A cheese cave is great. Find and old refrigerator (dorm style is good) and order a Johnson controller. I ordered mine online, I don't remember where. It will keep the 'fridge at whatever aging temp you need.


----------



## pinefarm (Jan 9, 2013)

Luvmyherd,I actually have an old fridg in my barn! We use chest freezers to keep our feed in,and have an extra fridg we don't use. What a great idea! If only I quit screwing up the cheese first,or I'll never need it!


----------



## luvmyherd (Apr 9, 2011)

You'll get the hang of it. Then you won't want to stop.
This is what I have.
http://www.beveragefactory.com/draf...C.shtml?CAWELAID=&CA_6C15C=320012430000177571


----------



## luvmyherd (Apr 9, 2011)

I says use it with a freezer but I use mine with an old 'fridge and it works great. (Although I rarely age my cheese anymore. We eat it fresh or freeze it.)
Here is the press my hubby made and a few rounds of my homemade goodies.


----------



## pinefarm (Jan 9, 2013)

Nice! My husband was looking at press plans last night to make one. He'll be very interested to see this one!


----------



## luvmyherd (Apr 9, 2011)

I think my DH found those plans online.


----------



## Hollowdweller (May 5, 2011)

Dayna said:


> I think you are not supposed to use junket rennet.
> 
> http://www.leeners.com/cheese/how-to/morecheesefaq.shtml


What Dayna said!


----------



## pinefarm (Jan 9, 2013)

So I used my new rennet and it worked great. My cheese was a bit salty and dry though.

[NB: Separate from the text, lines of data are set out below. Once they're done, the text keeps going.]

-- ==== Sys2Proof/Machine/Od.lean ====
section
/-!
DEFINITION. The object dictionary's rows, one definition per row of the spec's object tables (R52–R54, R105, R165,
R208–R210, R254, R255, R278, R312, R346, R376, R409, R449, R478, R498, R525, R551, R575, R596, R614, R624).
Columns: index, first subindex, number of subindices, type, byte length of an OCTETS or UTF8 value, read role, read
permit, write role, write permit, persistence, default set at manufacture (a free value), default, range.
-/
namespace Sys2Proof.Machine.Od
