-- ==== Sys2Proof/Machine/SysTypes.lean ====
section
/-!
DEFINITION. State of the start-up controller: the phase of operation, the firmware slots and what a start records
(R616–R624).
-/
namespace Sys2Proof.Machine

/-- Where the device stands between power-on and operation. -/
inductive Phase where
  /-- VDD_AON is out of regulation -/
  | off
  /-- RESET_N is low -/
  | inReset
  /-- steps 1 to 17 of R617 are done as far as they go without waiting; step 18 has not come -/
  | starting
  | running
  /-- no firmware slot verifies (R621) -/
  | recovery
  /-- life-cycle states LOST and SCRAP: minimal firmware only -/
  | minimal
deriving DecidableEq, Repr

/-- Firmware slot states, with the codes of R624. -/
inductive FwState where
  | empty | pending | trying | confirmed | failed
deriving DecidableEq, Repr

def FwState.code : FwState → Nat
  | .empty => 0
  | .pending => 1
  | .trying => 2
  | .confirmed => 3
  | .failed => 4

/-- A firmware slot: its state, the versions and the digest of the image it holds, and whether that image carries
RAISE_FLOOR. Retained. -/
structure FwSlot where
  state : FwState := .empty
  version : Nat := 0
  secVersion : Nat := 0
  raiseFloor : Bool := false
  digest : Bytes := []
deriving DecidableEq, Repr

/-- The start-up controller. -/
structure Sys where
  phase : Phase := .inReset
  /-- firmware slots A and B, and the slot that runs -/
  slotA : FwSlot := { state := .confirmed }
  slotB : FwSlot := {}
  runSlot : Nat := 0
  /-- START_CAUSE and START_PATH of the last start (R616) -/
  cause : Nat := 0
  path : Nat := 0
  /-- START_CAUSE of the next start by RESET_N -/
  nextCause : Nat := 0
  /-- the reset in progress cut a start short: that start's path (R619) -/
  again : Option Nat := none
  releasedAt : Ticks := 0
  /-- a restart asked for by a life-cycle transition or a fault: its START_CAUSE -/
  restartAs : Option Nat := none
  /-- sessions that were OPEN at the last reset (R195) -/
  reopen : List Nat := []
deriving DecidableEq, Repr

end Sys2Proof.Machine
end

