-- ==== Sys2Proof/Machine/KeyCore.lean ====
section
/-!
DEFINITION. The random bit generator's requests and the key store's checks (R464–R471).
-/
namespace Sys2Proof.Machine

/-! ## Random bits (R463–R467) -/

/-- Whether the generator gives output. -/
def Dev.rngUp (d : Dev) : Bool :=
  match d.cry.rng.state with
  | .ok | .degraded => true
  | _ => false

/-- R464: a request of a client is counted; its first request instantiates it from the base. -/
def Dev.rngRequest (d : Dev) (c : Nat) : Dev :=
  let x := d.cry.rng.clients.get {} c
  let y : RngClient := if x.ready then { x with sinceSeed := x.sinceSeed + 1 } else { ready := true, sinceSeed := 1, seededAt := d.now }
  ({ d with cry.rng.clients := d.cry.rng.clients.ins c y,
            cry.rng.baseRequests := d.cry.rng.baseRequests + (if x.ready then 0 else 1) }).bump Od.rcl_REQUESTS c

/-- A draw of random bytes from a client, at most 64 to a request (R464): free values (log entry 2). -/
def Dev.drawFrom (d : Dev) (c n : Nat) : Bytes × Dev := ((List.range ((n + 63) / 64)).foldl (fun (y : Dev) _ => y.rngRequest c) d).draw n

/-- RNG_SEED_READY (R463, R464, R467): the base is instantiated or reseeded; the first seed ends STARTING. -/
def Dev.rngSeed (d : Dev) : Dev :=
  let r := d.cry.rng
  let groups := (List.range 4).filter (fun g => !r.excluded.has g)
  if groups.length < 2 then d
  else
    let st : RngState := if groups.length = 4 then .ok else .degraded
    match r.state with
    | .starting =>
      ({ d with cry.rng := { r with state := st, groups := groups, baseReady := true, baseRequests := 0 } }).raise 25 0x22 0
    | .failed => d
    | _ =>
      if 65536 ≤ r.baseRequests then ({ d with cry.rng.baseRequests := 0 }).bump Od.rng_BASE_RESEEDS 0 else d

/-- Base and client states are zeroed (R466, R476). -/
def Dev.rngZero (d : Dev) : Dev := { d with cry.rng := { d.cry.rng with baseReady := false, baseRequests := 0, clients := [] } }

/-- RNG_HEALTH_FAIL (R465–R467): a group fails one of the four tests. -/
def Dev.rngHealthFail (d : Dev) (g test : Nat) : Dev :=
  let r := d.cry.rng
  if r.excluded.has g then d
  else
    let ex := r.excluded.ins g d.now
    let d1 := d.setAt Od.rng_FAILS test 0 (d.cfgAt Od.rng_FAILS test 0 + 1)
    let d2 := { d1 with cry.rng := { r with excluded := ex, groups := r.groups.filter (fun x => x ≠ g) } }
    match r.state with
    | .starting =>
      if 4 - ex.length < 2 then
        if 2 ≤ r.attempts then ({ d2 with cry.rng.state := .failed, cry.rng.attempts := 3 }).rngZero.raise 25 0x21 0
        else { d2 with cry.rng.attempts := r.attempts + 1, cry.rng.excluded := [] }
      else d2
    | .failed => d2
    | _ =>
      let d3 := d2.raise 25 0x20 g
      if 4 - ex.length < 2 then ({ d3 with cry.rng.state := .failed }).rngZero.raise 25 0x21 0
      else { d3 with cry.rng.state := .degraded }

/-- RNG_GROUP_RETEST (R466): 10 ms after its exclusion a group is tested again, and rejoins where it passes. A failed
generator with two healthy groups starts again from a seed. -/
def Dev.rngRetest (d : Dev) (g : Nat) (pass : Bool) : Dev :=
  let r := d.cry.rng
  match r.excluded.find g with
  | none => d
  | some t =>
    if d.now < t + 10 * ms then d
    else if !pass then { d with cry.rng.excluded := r.excluded.ins g d.now }
    else
      let ex := r.excluded.del g
      let st : RngState := match r.state with
        | .starting => .starting
        | .failed => if 2 ≤ 4 - ex.length then .starting else .failed
        | _ => if ex.isEmpty then .ok else .degraded
      { d with cry.rng := { r with excluded := ex, state := st, groups := insSorted (fun x => (x : Int)) g r.groups } }

/-- RNG_CLIENT_RESEED (R464). -/
def Dev.rngReseed (d : Dev) (c : Nat) : Dev :=
  let x := d.cry.rng.clients.get {} c
  if d.rngUp && x.ready && (decide (2 ^ 20 ≤ x.sinceSeed) || decide (x.seededAt + sec ≤ d.now)) then
    ({ d with cry.rng.clients := d.cry.rng.clients.ins c { x with sinceSeed := 0, seededAt := d.now },
              cry.rng.baseRequests := d.cry.rng.baseRequests + 1 }).bump Od.rcl_RESEEDS c
  else d

/-! ## Key slots (R469–R471) -/

/-- Who uses a slot; the bit of USERS (R470). -/
inductive KeyUser where
  | engine | lane (n : Nat) | firmware | task | host
deriving DecidableEq, Repr

def KeyUser.bit : KeyUser → Nat
  | .engine => 0
  | .lane _ => 1
  | .firmware => 2
  | .task => 3
  | .host => 4

def KeySlot.type (x : KeySlot) : Nat := leAt x.policy 0 1
def KeySlot.users (x : KeySlot) : Nat := leAt x.policy 1 1
def KeySlot.ops (x : KeySlot) : Nat := leAt x.policy 2 2
def KeySlot.states (x : KeySlot) : Nat := leAt x.policy 4 1
def KeySlot.wrapped (x : KeySlot) : Bool := bitOf (leAt x.policy 5 1) 0
def KeySlot.useLimit (x : KeySlot) : Nat := leAt x.policy 8 4
def KeySlot.lane (x : KeySlot) : Nat := leAt x.policy 12 1

/-- R469: the handle of a slot. -/
def keyhOf (slot : Nat) (x : KeySlot) : Nat := slot + 4096 * (x.generation % 65536)

/-- R470: a STATES byte admits a life-cycle state. -/
def statesAdmit (states : Nat) (s : LcState) : Bool :=
  match s with
  | .lost | .blank | .scrap => false
  | _ => bitOf states (s.code - 2)

/-- R470: the OPS bits that mean something for a TYPE. -/
def opsOfType (t : Nat) : Nat :=
  match t with
  | 1 | 2 => 0x143
  | 3 => 0x044
  | 4 => 0x048
  | 5 | 6 => 0x010
  | 7 | 8 => 0x0B0
  | _ => 0

/-- R470: LENGTH agrees with TYPE. -/
def keyLengthOk (t n : Nat) : Bool :=
  match t with
  | 1 => n == 16
  | 2 | 4 | 7 => n == 32
  | 3 => decide (1 ≤ n ∧ n ≤ 64)
  | 5 | 6 => n == 64
  | 8 => n == 48
  | _ => false

/-- R470: a policy is valid. -/
def policyOk (p : Bytes) : Bool :=
  let t := leAt p 0 1
  decide (1 ≤ t ∧ t ≤ 8) && decide (leAt p 1 1 < 32) && decide (leAt p 2 2 &&& opsOfType t = leAt p 2 2) &&
    decide (leAt p 4 1 < 64) && decide (leAt p 5 1 < 2) && keyLengthOk t (leAt p 6 1) && decide (leAt p 7 1 = 0) &&
    decide (leAt p 13 3 = 0)

/-- R469–R471: the slot that a handle names, where a use is admitted: it is not empty, its generation agrees, and its TYPE,
OPS, USERS, LANE and STATES allow it. `ops` lists OPS bits of which one must be set. -/
def Dev.keyUse (d : Dev) (keyh : Nat) (ops : List Nat) (user : KeyUser) : Option (Nat × KeySlot) :=
  let s := keyh % 4096
  let x := d.cry.keys.slots.get {} s
  let laneOk := match user with
    | .lane n => decide (x.lane = 0xFF) || decide (x.lane = n)
    | _ => true
  if x.full && decide (keyhOf s x = keyh) && ops.any (bitOf x.ops) && bitOf x.users user.bit && laneOk &&
      statesAdmit x.states d.cry.lcy.state then some (s, x) else none

/-- R471: an operation of a SIGN or ECDH key is counted; a WRAPPED slot reserves its count ahead in blocks of 256; reaching
the limit raises KEY_LIMIT. -/
def Dev.countUse (d : Dev) (s : Nat) : Dev :=
  let x := d.cry.keys.slots.get {} s
  let n := x.uses + 1
  let d1 := { d with cry.keys.slots := d.cry.keys.slots.ins s { x with uses := n } }
  let d2 := if x.wrapped then
      { d1 with cry.keys.records := d1.cry.keys.records.map (fun r =>
          if r.slot = s && decide (r.generation = x.generation) && decide (r.reserved < n) then { r with reserved := (n + 255) / 256 * 256 } else r) }
    else d1
  if n = x.useLimit then d2.raise 25 0x31 s else d2

/-- Whether the use limit of a SIGN or ECDH key has been reached (R471). -/
def KeySlot.spent (x : KeySlot) : Bool := decide (x.useLimit ≠ 0xFFFFFFFF) && decide (x.useLimit ≤ x.uses)

end Sys2Proof.Machine
end

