-- ==== Sys2Proof/Machine/LaunchCore.lean ====
section
/-!
DEFINITION. Launch entries and pins: their parameters, pin levels and edges, calibration, and how an entry ends
(R58–R61, R66–R68, R71, R78–R82, R89–R93, R648).
-/
namespace Sys2Proof.Machine

def Dev.entry (d : Dev) (h : Nat) : Option Entry := d.lch.entries.find h

def Dev.setEntry (d : Dev) (h : Nat) (e : Entry) : Dev := { d with lch.entries := d.lch.entries.ins h e }

def Dev.delEntry (d : Dev) (h : Nat) : Dev := { d with lch.entries := d.lch.entries.del h }

def Dev.onEntry (d : Dev) (h : Nat) (f : Entry → Entry) : Dev :=
  match d.entry h with
  | some e => d.setEntry h (f e)
  | none => d

def Dev.pin (d : Dev) (n : Nat) : Pin := d.lch.pins.get {} n

def Dev.setPin (d : Dev) (n : Nat) (p : Pin) : Dev := { d with lch.pins := d.lch.pins.put {} n p }

def Dev.onPin (d : Dev) (n : Nat) (f : Pin → Pin) : Dev := d.setPin n (f (d.pin n))

/-! ## Launch outcome flags (R61) -/

def flLate : Nat := 0
def flCoarse : Nat := 1
def flUncertain : Nat := 2
def flEnvelope : Nat := 3
def flUnlocked : Nat := 4
def flDeferred : Nat := 5
def flCorrected : Nat := 6
def flNetLate : Nat := 7
def flReversal : Nat := 8
def flTakeover : Nat := 9
def flMigrated : Nat := 10
def flStandby : Nat := 11
def flNoTarget : Nat := 12
def flSense : Nat := 13
def flReleased : Nat := 14

/-- Set one bit of an entry's outcome word. -/
def Entry.flag (e : Entry) (b : Nat) : Entry := { e with flags := setBit e.flags b }

/-! ## Instants -/

/-- The launch slot nearest to an instant (R9, the worked example of the launch chapter). -/
def slotOf (t : Ticks) : Int := (t + 2048) / slot

/-- The instant of a launch slot. -/
def slotTime (n : Int) : Ticks := n * slot

/-- Whether an image's trigger is a Bearing's. -/
def EntryImage.onBearing (i : EntryImage) : Bool := decide (i.trig ≠ .time)

def EntryImage.isPin (i : EntryImage) : Bool :=
  match i.target with
  | .pin .. => true
  | _ => false

def EntryImage.isFrame (i : EntryImage) : Bool :=
  match i.target with
  | .frame .. => true
  | _ => false

def EntryImage.isOverlay (i : EntryImage) : Bool :=
  match i.target with
  | .overlay .. => true
  | _ => false

/-- Whether an entry is past its commit: COMMITTED or ACTING. An entry waiting AT_SAMPLE or HELD has no committed instant
(R14, R71, R75). -/
def EState.isCommitted : EState → Bool
  | .committed | .acting => true
  | _ => false

/-- The Bearing whose tracker a Bearing rests on, through the chain of VIRTUAL sources (R23). -/
def Dev.rootFuel : Nat → Dev → Nat → Nat
  | 0, _, b => b
  | k + 1, d, b => if d.isVirtual b then Dev.rootFuel k d (d.cfgN Od.vbr_V_SOURCE b) else b

def Dev.rootBrg (d : Dev) (b : Nat) : Nat := Dev.rootFuel 16 d b

/-- R68: the commit lead of an image. -/
def Dev.leadOf (d : Dev) (i : EntryImage) : Ticks :=
  let base := if i.onBearing then d.horizon i.brg else d.cfg Od.lch_TIME_HORIZON 0
  if i.isOverlay then max base (d.cfg Od.lch_OVL_DECIDE 0) else base

/-- R47, R68: the delay of a commit point against a Bearing that rests on a shared or NETWORK one. A NETWORK Bearing that the
flotilla shares as well takes the share bound alone (log entry 133). -/
def Dev.brgDelay (d : Dev) (b : Nat) : Ticks :=
  let r := d.rootBrg b
  if d.brgShared r then d.shareBound r
  else if d.brgType r = 4 then d.cfg Od.lbr_NET_COMMIT_DELAY r
  else 0

/-- R47, R68: the delay of an image's commit point. -/
def Dev.commitDelay (d : Dev) (i : EntryImage) : Ticks := if i.onBearing then d.brgDelay i.brg else 0

/-- The commit point of a prediction (R35, R47, R68). -/
def Dev.commitPoint (d : Dev) (i : EntryImage) (p : Pred) : Ticks := p.at_ - d.leadOf i + d.commitDelay i

/-- The newest sample's chip time of the tracker behind a Bearing. -/
def Dev.sampleTime (d : Dev) (b : Nat) : Ticks :=
  match (d.brg (d.rootBrg b)).newest with
  | some s => s.t
  | none => 0

/-! ## Pin calibration (R92, R93) -/

/-- A bin has been measured: at manufacture, or since the start, which the stored bits of VALID hold. -/
def Dev.binMeasured (d : Dev) (n b : Nat) : Bool :=
  bitOf (d.cfgN Od.pcl_VALID n) b || decide (d.cfg Od.pcl_FACT_BIN n = (b : Int))

def Dev.binTemp (d : Dev) (n b : Nat) : Int :=
  if bitOf (d.cfgN Od.pcl_VALID n) b then d.cfgAt Od.pcl_BIN_TEMP b n else d.cfg Od.pcl_FACT_TEMP n

/-- R92: measured, and within 10 °C of the die temperature. -/
def Dev.binValid (d : Dev) (n b : Nat) : Bool :=
  d.binMeasured n b && decide (d.pwr.tPins - d.binTemp n b ≤ 1000) && decide (d.binTemp n b - d.pwr.tPins ≤ 1000)

/-- The nearest bin of a list to a bin number, the lower of two equally near ones. -/
def nearestBin (cur : Nat) (l : List Nat) : Option Nat :=
  (sortBy (fun b => ((8 * (max b cur - min b cur) + b : Nat) : Int)) l).head?

/-- The bin whose delay is used: the current one where valid, else the nearest valid one, else the nearest measured one. -/
def Dev.binUsed (d : Dev) (n : Nat) : Nat :=
  let cur := d.pwr.bin
  if d.binValid n cur then cur
  else
    match nearestBin cur ((List.range 4).filter (d.binValid n)) with
    | some b => b
    | none => (nearestBin cur ((List.range 4).filter (d.binMeasured n))).getD cur

/-- R93: whether the pin is outside its calibration envelope, and its uncertainty. -/
def Dev.pinOutside (d : Dev) (n : Nat) : Bool := !d.binValid n d.pwr.bin

def Dev.pinUnc (d : Dev) (n : Nat) : Ticks :=
  if !d.pinOutside n then 16384
  else
    let b := d.binUsed n
    16384 + (d.cfg Od.pcl_DROOP_COEF n * d.pwr.deltaV b).natAbs / 10000 +
      ((d.pwr.tPins - d.binTemp n b).natAbs * 65536 / 10000 : Nat)

/-- R93: the delay from the launch logic to the ball for a rising or a falling edge: that of the bin used, and the droop term
while the current bin is not valid. -/
def Dev.pinDelay (d : Dev) (n : Nat) (rising : Bool) : Ticks :=
  let b := d.binUsed n
  let own := bitOf (d.cfgN Od.pcl_VALID n) b
  let base := if rising then (if own then d.cfgAt Od.pcl_RISE b n else d.cfg Od.pcl_FACT_RISE n)
    else (if own then d.cfgAt Od.pcl_FALL b n else d.cfg Od.pcl_FACT_FALL n)
  base + (if d.pinOutside n then roundAway (((d.cfg Od.pcl_DROOP_COEF n * d.pwr.deltaV b : Int) : Rat) / 10000) else 0)

/-- R93: CAL_ENVELOPE once on entry into the condition. -/
def Dev.notePinEnv (d : Dev) (n : Nat) : Dev :=
  let out := d.pinOutside n
  let p := d.pin n
  let d1 := d.setPin n { p with envOut := out }
  if out && !p.envOut then d1.raise 16 0xCA n else d1

/-! ## Pin levels (R78, R80, R81, R89, R508, R509) -/

/-- The level that the launch logic holds. -/
def Pin.active (p : Pin) : Bool := p.base || decide (0 < p.pulses)

def levelOf (b : Bool) : Level := if b then .active else .inactive

/-- R239: the unit has passed the instant Y of its own yield. -/
def Dev.yielding (d : Dev) : Bool :=
  match d.fry.twin.yieldAt with
  | some y => decide (d.fry.twin.role = .active) && decide (y ≤ d.now)
  | none => false

/-- What a pin drives. -/
def Dev.pinLevel (d : Dev) (n : Nat) : Level :=
  let p := d.pin n
  if p.state = .off || d.cfg Od.pin_MODE n = 0 || !d.holdsClaim then .highZ
  else if d.flt.chipSafe && decide (d.fry.twin.role = .active) then .highZ
  else if d.flt.safe || d.flt.chipSafe || d.man.saving then
    match d.cfg Od.pin_SAFE_LEVEL n with
    | 0 => .inactive
    | 1 => .active
    | 2 => p.frozen.getD (levelOf p.active)
    | _ => .highZ
  else p.frozen.getD (levelOf p.active)

/-- R78: the level at the ball, by POLARITY. -/
def Dev.ballOf (d : Dev) (n : Nat) (l : Level) : Ball :=
  match l, d.cfgB Od.pin_POLARITY n with
  | .highZ, _ => .highZ
  | .active, false | .inactive, true => .high
  | _, _ => .low

/-- Drive the changes of pin levels between two states of the device: the listed pins whose ball level differs change now. -/
def Dev.drivePins (old new : Dev) : Dev :=
  (dedup (old.lch.pins.map (fun e => e.1) ++ new.lch.pins.map (fun e => e.1))).foldl (fun d n =>
    let l := new.ballOf n (new.pinLevel n)
    if old.ballOf n (old.pinLevel n) = l then d else d.emit (.pinEdge n new.now new.now l)) new

/-- Whether PIN and FRAME entries due are suppressed (R81, R506, R508). -/
def Dev.suppressed (d : Dev) : Bool := d.flt.safe || d.flt.chipSafe

/-- R79: the slot at which an edge of a pin may be placed: not less than 2 ns after its last one. -/
def Pin.edgeAt (p : Pin) (t : Ticks) : Ticks :=
  match p.lastEdge with
  | none => t
  | some l => if t < l + 2 * ns then l + 2 * ns else t

/-- Place an edge of a pin at an instant: the level changes at the ball, issued earlier by the pin's delay (R93), and the
sense path is to report it. -/
def Dev.placeEdge (d : Dev) (n : Nat) (t : Ticks) (handle : Option Nat) (isEnd : Bool) : Dev :=
  let p := d.pin n
  let d1 := d.setPin n { p with lastEdge := some t, sense := p.sense ++ [{ sched := t, handle := handle, isEnd := isEnd }] }
  if d.holdsClaim then
    let l := d.ballOf n (levelOf p.active)
    let d2 := (d1.bump Od.pst_EDGES n).emit (.pinEdge n t (t - d.pinDelay n (decide (l = .high))) l)
    let d3 := d2.notePinEnv n
    if d.cfgB Od.pin_SENSE_ENABLE n then d3.set Od.pst_LAST_SCHED n t else d3
  else d1

/-! ## Ends and dispatches -/

/-- R59, R135: an entry that commits makes its item DISPATCHED; the outcome word as far as known goes with it. -/
def Dev.dispatchEntry (d : Dev) (e : Entry) : Dev :=
  match d.item e.item with
  | some x =>
    if x.state = .accepted then (d.setItem e.item { x with state := .dispatched, dispatchedAt := d.now, detail := e.flags }).journal e.item else d
  | none => d

/-- R59: an entry that is held, or predicted again, after its commit makes its item ACCEPTED. -/
def Dev.undispatchEntry (d : Dev) (e : Entry) : Dev :=
  match d.item e.item with
  | some x => if x.state = .dispatched then (d.setItem e.item { x with state := .accepted, detail := e.flags }).journal e.item else d
  | none => d

/-- R59, R60: an entry ends: its item takes the outcome with the flags, and the slot is free. -/
def Dev.endEntry (d : Dev) (h : Nat) (st : ItemState) (reason : Nat) : Dev :=
  match d.entry h with
  | none => d
  | some e => (d.endLaunchItem e.item st reason e.flags).delEntry h

/-- An entry completes under its target's rule (R77). A confirmed PULSE leaves its pulse end behind. -/
def Dev.confirmEntry (d : Dev) (h : Nat) : Dev := d.endEntry h .confirmed 0

/-! ## The rate of a slice and of the chip (R76) -/

/-- Actions or commits counted under a key in the present microsecond. -/
def Dev.rateUsed (d : Dev) (k : Nat) : Nat :=
  match d.lch.rate.find k with
  | some (u, n) => if u = d.now / us then n else 0
  | none => 0

/-- Whether a slice and the chip may act (base 0), or commit (base 32), once more in the present microsecond. The two are
counted apart (log entry 134). -/
def Dev.rateFree (d : Dev) (h : Nat) (base : Nat := 0) : Bool :=
  decide (d.rateUsed (base + h / 8192) < 64) && decide (d.rateUsed (base + 16) < 1024)

/-- Count an action or a commit of a handle. -/
def Dev.spendRate (d : Dev) (h : Nat) (base : Nat := 0) : Dev :=
  { d with lch.rate := (d.lch.rate.ins (base + h / 8192) (d.now / us, d.rateUsed (base + h / 8192) + 1)).ins (base + 16)
                         (d.now / us, d.rateUsed (base + 16) + 1) }

/-- Count the actions of some handles, as far as the rate allows: those that may act. -/
def Dev.takeRate (d : Dev) (hs : List Nat) : List Nat × Dev :=
  hs.foldl (fun acc h => if acc.2.rateFree h then (acc.1 ++ [h], acc.2.spendRate h) else acc) ([], d)

/-! ## Frames (R82, R83, R192) -/

/-- The payload of a template with an argument (R83, R106). -/
def Dev.templatePayload (d : Dev) (t arg : Nat) : Bytes :=
  let p := padTo (d.cfgN Od.tpl_LENGTH t) (d.oct Od.tpl_PAYLOAD t)
  let off := d.cfgN Od.tpl_ARG_OFFSET t
  if off = 0xFFFF then p else (overlayB p off (toBe 2 arg)).take p.length

/-- Send the frame of an entry (R83): its template, argument and stamps, under the sequence taken at commit. -/
def Dev.sendLaunched (d : Dev) (e : Entry) (session template arg : Nat) : Dev :=
  match d.sesOf session, e.sff with
  | some i, some seq =>
    let st := d.cfgN Od.tpl_STAMPS template
    let coarse := if bitOf e.flags flCoarse then (if bitOf e.quality 3 then e.quality else e.quality + 8) else e.quality
    let stamp : List (Nat × Nat × BVal) :=
      if bitOf st 1 then
        [if e.image.onBearing then (e.image.brg, coarse, e.goal.getD 0) else (0xFF, 0, 0)]
      else []
    d.sendFrame i (d.cfgN Od.tpl_TYPE template) 4 seq (d.templatePayload template arg)
      (if bitOf st 0 then some e.committedAt else none) stamp
  | _, _ => d

end Sys2Proof.Machine
end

Flavor is good but there are lighter spots here and there. Is it safe to eat? Its good just doesn't look store bought.


----------



## kccjer (Jan 27, 2012)

pinefarm said:


> Nice! My husband was looking at press plans last night to make one. He'll be very interested to see this one!


My press is a dowel rod screwed onto a wooden plate. The dowel is the right size for me to put weights on (like free weights from a weight lifting bar). I have a mold I put the cheese in, then into a canister that is just a little bigger than the mold and then I put my "press" into the canister. Takes up very little space which is what I needed.

pictures in this thread: http://www.thegoatspot.net/forum/f183/best-book-website-soap-cheese-163902/index2.html


----------